Створки лифта размыкаются, и я сразу попадаю во двор нашего многоквартирного дома. В Центральном округе нет частных домов, в основном здания Главной корпорации страны. Все эти постройки величественны и монументальны. Каждая из них передаёт свой неповторимый стиль и отражает руку мастера-архитектора, проектировавшего её. После затопления часть зданий, в особенности высотных, разобрали, какие-то укрепили и перестроили. Центральный округ сверху похож на многослойный круг. Каждый периметр круга вписан в бо́льший по нарастающей от центра к окраинам. Многие строения возведены в форме дуг, являющихся частью своего периметра. В своё время я насчитал в городе одиннадцать таких периметров. Внешний периметр отделён красивым высоким забором, вход в центр строго по пропускам.
Примыкающие к центру районы строились преимущественно для обслуги центра. Дальше разбросаны районы для богатого и среднего класса. А за их границами начинаются беспросветные трущобы бедняков, с юго-востока переходящие в деревянные строения стариковьего посёлка. Средний возраст жителей этого селения больше восьмидесяти лет. Туда свозят стариков, немощных, больных и одиноких. Они не нужны ни бедным трущобам, ни богатому, динамичному центру, они уже отработанный материал.
В своё время мама отвезла туда на попечение и бабушку. Я до сих пор ей не могу этого простить. Бабушка там не смогла прожить и полутора лет. Её горло сдалось в плен лёгочному кашлю, а ноги перестали слушаться. Я старался навещать её, когда вырывался из дома. Видел, что с каждым днём её некогда блестящие стёклышки глаз тускнели, делаясь блёклыми и невыразительными. Её глаза мутнели подобно донышку старой тары, на десятилетия запрятанной в дальний тёмный угол со свисающей по стенам паутиной. И однажды пришло известие о её кончине, тихой и безмолвной…
Я шагаю по сероватой плитке пространства между четвёртым и третьим круговым периметром. На плитке дифракционное покрытие. Когда лучи света в полдень попадают на него, поверхность переливается разноцветными бликами в виде геометрических фигур, подогнанных своими гранями одна к другой.
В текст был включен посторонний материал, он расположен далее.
-- ==== Sys2Proof/Machine/Scrub.lean ====
section
/-!
DEFINITION. The SRAM walk of a scrubber (R337), and what an uncorrectable word that it finds does to the unit whose memory it is
(Table 13.4).
-/
namespace Sys2Proof.Machine

open Sys2Proof

/-- Table 13.4, for the memories whose words the model holds as what they mean: a line of a cache, a block of the pool, a context of the context
store, a channel of the queue SRAM, the open row of a Loupe pipe, an entry of the seal table, a LUT entry, which reads as 0 until it is written.
Sets and ways, blocks, contexts, channels and entries lie in order, in equal shares of their memory (notes/assumptions/89.md). -/
def Dev.scrubHit (d : Dev) (h : Half) (e : EccMem) (w : Nat) : Dev :=
  match e.block, e.mem with
  | .row, 0 => d.modEng h e.inst (fun g => g.refetch false w)
  | .row, 1 => d.modEng h e.inst (fun g => g.refetch true w)
  | .row, 2 => d.modEng h e.inst (fun g => g.renew (w / 512))
  | .prz, 2 =>
    if w < 16384 then { d with preLut := SMap.set (fun _ => 0) d.preLut w 0 }
    else if w < 24576 then { d with postLut := SMap.set (fun _ => 0) d.postLut (w - 16384) 0 } else d
  | .row, 3 =>
    let c := w / 256
    if d.cst h e.inst c = .idle ∨ d.cst h e.inst c = .fault then d else d.ctxFault h e.inst c 4
  | .aeq, 0 => d.queueLost h (w / 7)
  | .aeq, 1 => d.queueLost h (w / 3)
  | .lpe, _ => d.loupeUe h e.inst
  | .seal, _ =>
    { d with seals := SMap.modify (fun _ => ({} : SealUnit)) d.seals h.n (fun u =>
      if w < 2048 then { u with own := u.own.eraseIdx (w / 2) } else { u with peer := u.peer.eraseIdx (w / 2 - 1024) }) }
  | _, _ => d
/-- Where the walk stands: its position, or the first memory that SEN and SVC let it read (R337). -/
def State.scrubAt (s : State) (h : Half) : Nat × Nat :=
  let l := hLoc h .scb
  let first := if s.dev.on l SCB_CFG.SEN then 0 else (halfMems h.n).length
  let i := s.dev.g l SCB_SPOS.MEM
  if first ≤ i ∧ i < (s.walked h).length then (i, s.dev.g l SCB_SPOS.WORD) else (first, 0)
/-- SCRUB_SRAM_READ: the walker reads the word at its position; `found` is what the code finds there (0 correct, 1 a single
error, 2 uncorrectable, 3 two copies of the referee state failing); a word already uncorrectable stays so, but a failing copy of
the referee state is rewritten from the other two (Table 13.4). -/
def scrubSram (s : State) (h : Half) (found : Nat) : Dev :=
  let d := s.dev
  let l := hLoc h .scb
  let mems := s.walked h
  let i := (s.scrubAt h).1
  let w := (s.scrubAt h).2
  match mems[i]? with
  | none => d
  | some (e, p) =>
    let ue := 2 ≤ found ∨ d.wordUe e p w
    let d1 := if ue then ((d.markUe e p w).eccUe h p e.mem w (d.eccPriv e w)).scrubHit h e w
      else if found = 1 then d.eccCe h p e.mem w (d.eccPriv e w) else d
    if w + 1 < e.words then (d1.p l SCB_SPOS.MEM i).p l SCB_SPOS.WORD (w + 1)
    else if i + 1 < mems.length then (d1.p l SCB_SPOS.WORD 0).p l SCB_SPOS.MEM (i + 1)
    else (((d1.p l SCB_SPOS.WORD 0).p l SCB_SPOS.MEM 0).wrap l SCB_PASS.SRAM).raise l 3
/-- Two copies of the referee state fail at one address: both STOP_REQ lines are asserted, the half states stand (Table 13.4). -/
def execScrubSramRead (h : Half) (found : Fin 4) : State → Answer :=
  onRef (fun s =>
    if !(s.ref.live h && s.dev.clocked (hLoc h .scb)) then (s.ref, [], s.dev)
    else if found.val = 3 && ((s.walked h)[(s.scrubAt h).1]?).any (fun x => x.1.block = .ref) then
      ({ s.ref with stopA := true, stopB := true }, [], (scrubSram s h found).raise (rLoc 3 .ref) 7)
    else (s.ref, [], scrubSram s h found))

end Sys2Proof.Machine
end

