-- ==== Sys2Proof/Certificates/Slice0/Obligations.lean ====
section
/-!
DEFINITION. The statements made of the model, for the provers: chapter by chapter of the manual, each over every state and operand that meets
its hypotheses.
-/

open Sys2Proof Sys2Proof.Machine

/-! ### The machine as a whole -/

/-- A step takes the command at the front of the queue and answers what its meaning answers on the state with the queue's rest; it puts nothing else
around it. With an empty queue the block idles (notes/assumptions/2.md). -/
def Obligations.StepRunsTheFrontCommand : Prop :=
  ∀ (s : State) (c : Instr) (rest : List Instr),
    step { s with pending := c :: rest } = exec c { s with pending := rest } ∧ step { s with pending := [] } = .next { s with pending := [] }

/-- Every command has an effect: from every state a step answers a next state, whose queue is the rest of the queue. No command faults, none is
refused. -/
def Obligations.EveryStepAnswersANextState : Prop :=
  ∀ s : State, ∃ t, step s = .next t ∧ t.pending = s.pending.drop 1

/-- Every step keeps memory in its canonical form: strictly rising addresses, no listed byte equal to what an unlisted address reads as. -/
def Obligations.EveryStepKeepsMemoryCanonical : Prop :=
  ∀ (s t : State), s.sound = true → step s = .next t → t.sound = true

/-- R18, R210, R212: the half states, the charge epoch and the split mode change by the referee's own sequencer alone: no register write, no core, no
DMA channel, no host access and no other block's act changes them. -/
def Obligations.OnlyTheRefereeMovesCharge : Prop :=
  ∀ (s t : State) (c : Instr), Machine.Instr.refereeActs c = false → exec c s = .next t → t.ref.authority = s.ref.authority

/-- R210, R211, R217, R225: at most one half is in CHARGE, after every step from a state where that holds. -/
def Obligations.AtMostOneHalfIsInCharge : Prop :=
  ∀ (s t : State), ¬ (s.ref.hsA = .charge ∧ s.ref.hsB = .charge) → step s = .next t → ¬ (t.ref.hsA = .charge ∧ t.ref.hsB = .charge)

/-- R211, R212, R476, Table 25.1, and the model's choices of notes/assumptions/3.md, 18.md and 93.md: after reset memory is canonical and reads 0, both halves are OFF, no command waits, every page shows
its type, its instance and the capabilities of its chapter, its clock is on, no event is raised and no request armed, and every shadow set equals
its active set. -/
def Obligations.ResetLeavesTheResetValues : Prop :=
  State.reset.sound = true ∧ State.reset.pending = [] ∧ State.reset.ref.hsA = .off ∧ State.reset.ref.hsB = .off ∧
    ¬ (State.reset.ref.hsA = .charge ∧ State.reset.ref.hsB = .charge) ∧ (∀ a, State.reset.mem.byte a = 0) ∧
    (∀ p row i, pageRowOf p = some (row, i) →
      let l := locOf p
      State.reset.dev.g l PG_ID.TYPE = row.type ∧ State.reset.dev.g l PG_ID.INSTANCE = i ∧ State.reset.dev.g l PG_ID.LAYOUT = 1 ∧
        (State.reset.dev.rd l 0x004).toNat = row.cap ∧ State.reset.dev.clocked l = true ∧ State.reset.dev.rd l 0x014 = 0 ∧ State.reset.dev.rd l 0x01C = 0 ∧
        State.reset.dev.armed p = false ∧ State.reset.dev.g l PG_SEQ.WRITES = 0) ∧
    (∀ l off, State.reset.dev.rdS l off = State.reset.dev.rd l off) ∧
    (∀ r c, State.reset.dev.kx r c = {}) ∧ (∀ h b, State.reset.dev.beam h b = {}) ∧ State.reset.dev.reports = [] ∧ State.reset.dev.svcUp = false

/-! ### Chapter 02: time base and beam unit -/

/-- R29, R61, R63: a tick advances the time base of its half by one and no other, broadcasts the four beams' positions and speeds, and
on an even tick hands over the eight oldest crossing records, while the others wait four sampling cycles more. Nothing else of the half's registers changes. -/
def Obligations.TickAdvancesTimeBaseAndBroadcastsBeams : Prop :=
  ∀ (s : State) (h : Half), s.ref.hs h ≠ .off → s.ref.sby h = false →
    ∃ t, exec (.tbTick h) s = .next t ∧ t.ref = s.ref ∧ t.mem = s.mem ∧ t.pending = s.pending ∧
      t.dev.tb h = (s.dev.tb h + 1) % 2 ^ 64 ∧ t.dev.tb h.peer = s.dev.tb h.peer ∧
      (∀ b, b < 4 →
        t.dev.g (hLoc h .beam) (BEAM_ANGLE.ANGLE.ix b) = ((s.dev.beam h b).pos % 2 ^ 32).toNat ∧
        t.dev.g (hLoc h .beam) (BEAM_REV.REV.ix b) = ((s.dev.beam h b).pos / 2 ^ 32 % 2 ^ 32).toNat ∧
        t.dev.g (hLoc h .beam) (BEAM_VEL.VEL.ix b) =
          fitS 32 (if (s.dev.beam h b).inHyst ∨ (s.dev.beam h b).state = .fault then 0 else (s.dev.beam h b).vel) ∧
        t.dev.g (hLoc h .beam) (BEAM_ACC.ACC.ix b) =
          fitS 32 (if (s.dev.beam h b).inHyst ∨ (s.dev.beam h b).state = .fault then 0 else (s.dev.beam h b).acc)) ∧
      (if (s.dev.tb h + 1) % 2 ^ 64 % 2 = 0 then t.dev.xl h = (s.dev.xq h).take 8 ∧ t.dev.xq h = ((s.dev.xq h).drop 8).map (fun x => { x with wait := x.wait + 4 })
        else t.dev.xl h = s.dev.xl h ∧ t.dev.xq h = s.dev.xq h) ∧
      s.dev.regsKept ((List.range 4).flatMap (fun b => [hLoc h .beam + 0x804 + 0x40 * b, hLoc h .beam + 0x808 + 0x40 * b,
        hLoc h .beam + 0x80C + 0x40 * b, hLoc h .beam + 0x810 + 0x40 * b])) t.dev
Я смотрю под ноги, пытаясь увидеть дифракционный световой рисунок, но солнце ещё не в зените, и плитка бледна. Я ускоряю шаг, боясь опоздать на собрание перед рабочим днём. Пересекаю второй кольцевой периметр, проходя под высокой аркой.
Слева возвышается один из центральных корпусов исследовательского комплекса корпорации. Какое-то время я иду и разглядываю зеркальные, абсолютно гладкие остеклённые поверхности здания. Оно сияет сапфирово-синим оттенком с оранжево-жёлтыми отблесками солнечных лучей на гранях. Здание спереди похоже на усечённую вытянутую пирамиду. Очень сильно вытянутую. Сверху от самой крыши отходит полудуга, уходящая кзади до самой земли. Таких строений насчитывается целых пять. Местные их называют «пятернёй» или «близняшками».
Я отворачиваю голову и теперь смотрю прямо. Передо мной возвышается невероятных размеров, закрученная в двойную спираль, стремящаяся в самые небеса громада. Некоторые жители города называют её ДНК. Здание ДНК главное в ансамбле. Сегодня ДНК на месте, спирали неподвижны, значит, все в городе, даже президент Корпорации. Вдоль левой волнистой поверхности здания вертикально выстроены крупные белоснежные буквы PLASMIDA. Корпорация названа в честь кольцевых молекул ДНК, которые могут самостоятельно себя копировать.
Основная деятельность компании вращается вокруг производства генно-модифицированных растений и животных. После катаклизмов условия на уцелевших участках суши сильно изменились, климат сделался капризным и непредсказуемым. Пришлось выводить новые сорта растений и животных. По крайней мере нам так объясняли в школе, а потом и в колледже. Но Корпорация занимается не только этим. Несколько лет назад открыли отдел исследований мозга, в который меня приняли на работу ещё студентом. Именно туда я сейчас и направляюсь. Это здание-близнец справа от головного корпуса.